(Stored data)
-*-*-
-- ==== Sys2Proof/Machine/Flags.lean ====
section
/-!
DEFINITION. The flags and codes a host reads: the numbers of the result codes (60_exceptions.md R270), the STATUS
word (10_state.md R41) and the two queue lengths (R42, R43). The block has no arithmetic flag (R35).
-/

namespace Sys2Proof.Machine

/-- The code of a result (R270). -/
def ResultCode.byte : ResultCode → Byte
  | .ok => 0x00#8
  | .illegalCmd => 0x01#8
  | .keyLength => 0x02#8
  | .blockLength => 0x03#8
  | .dataLength => 0x04#8
  | .badPadding => 0x05#8
  | .noKey => 0x06#8
  | .invalidKey => 0x07#8
  | .truncatedInput => 0x08#8
  | .invalidPoint => 0x09#8
  | .authFailure => 0x0A#8
  | .rng => 0x0B#8
  | .inputOverflow => 0x0C#8

/-- The result code of a failure (R271 to R282). -/
def Failure.code : Failure → ResultCode
  | .illegalCmd => .illegalCmd
  | .keyLength => .keyLength
  | .blockLength => .blockLength
  | .dataLength => .dataLength
  | .badPadding => .badPadding
  | .noKey => .noKey
  | .invalidKey => .invalidKey
  | .truncatedInput => .truncatedInput
  | .invalidPoint => .invalidPoint
  | .authFailure => .authFailure
  | .rng _ => .rng
  | .inputOverflow => .inputOverflow

/-- What a failure leaves in RNGERR, given what it holds: the code of the failed draw for E_RNG, else no change
(R46, R281, R288). -/
def Failure.rngerr : Failure → Word → Word
  | .rng code, _ => code
  | _, old => old

/-- RESULT as the host reads it: bits 7:0 the code, bits 31:8 zero (R40). -/
def State.resultWord (s : State) : Word := s.result.byte.setWidth 32

/-- STATUS as the host reads it: bit 0 KEYV, bit 1 IOVF, bits 31:2 zero (R41). -/
def State.statusWord (s : State) : Word :=
  (if s.eng.c.keyv then 1#32 else 0#32) ||| (if s.iovf then 2#32 else 0#32)

/-- ILEN: the number of bytes in the input queue (R42). -/
def State.ilenWord (s : State) : Word := BitVec.ofNat 32 s.iq.length

/-- OLEN: the number of bytes in the output queue (R43). -/
def State.olenWord (s : State) : Word := BitVec.ofNat 32 s.oq.length

end Sys2Proof.Machine
end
-*-*-
Show the lines of the records above that mention "bytes".

/-- ILEN: the number of bytes in the input queue (R42). -/
/-- OLEN: the number of bytes in the output queue (R43). -/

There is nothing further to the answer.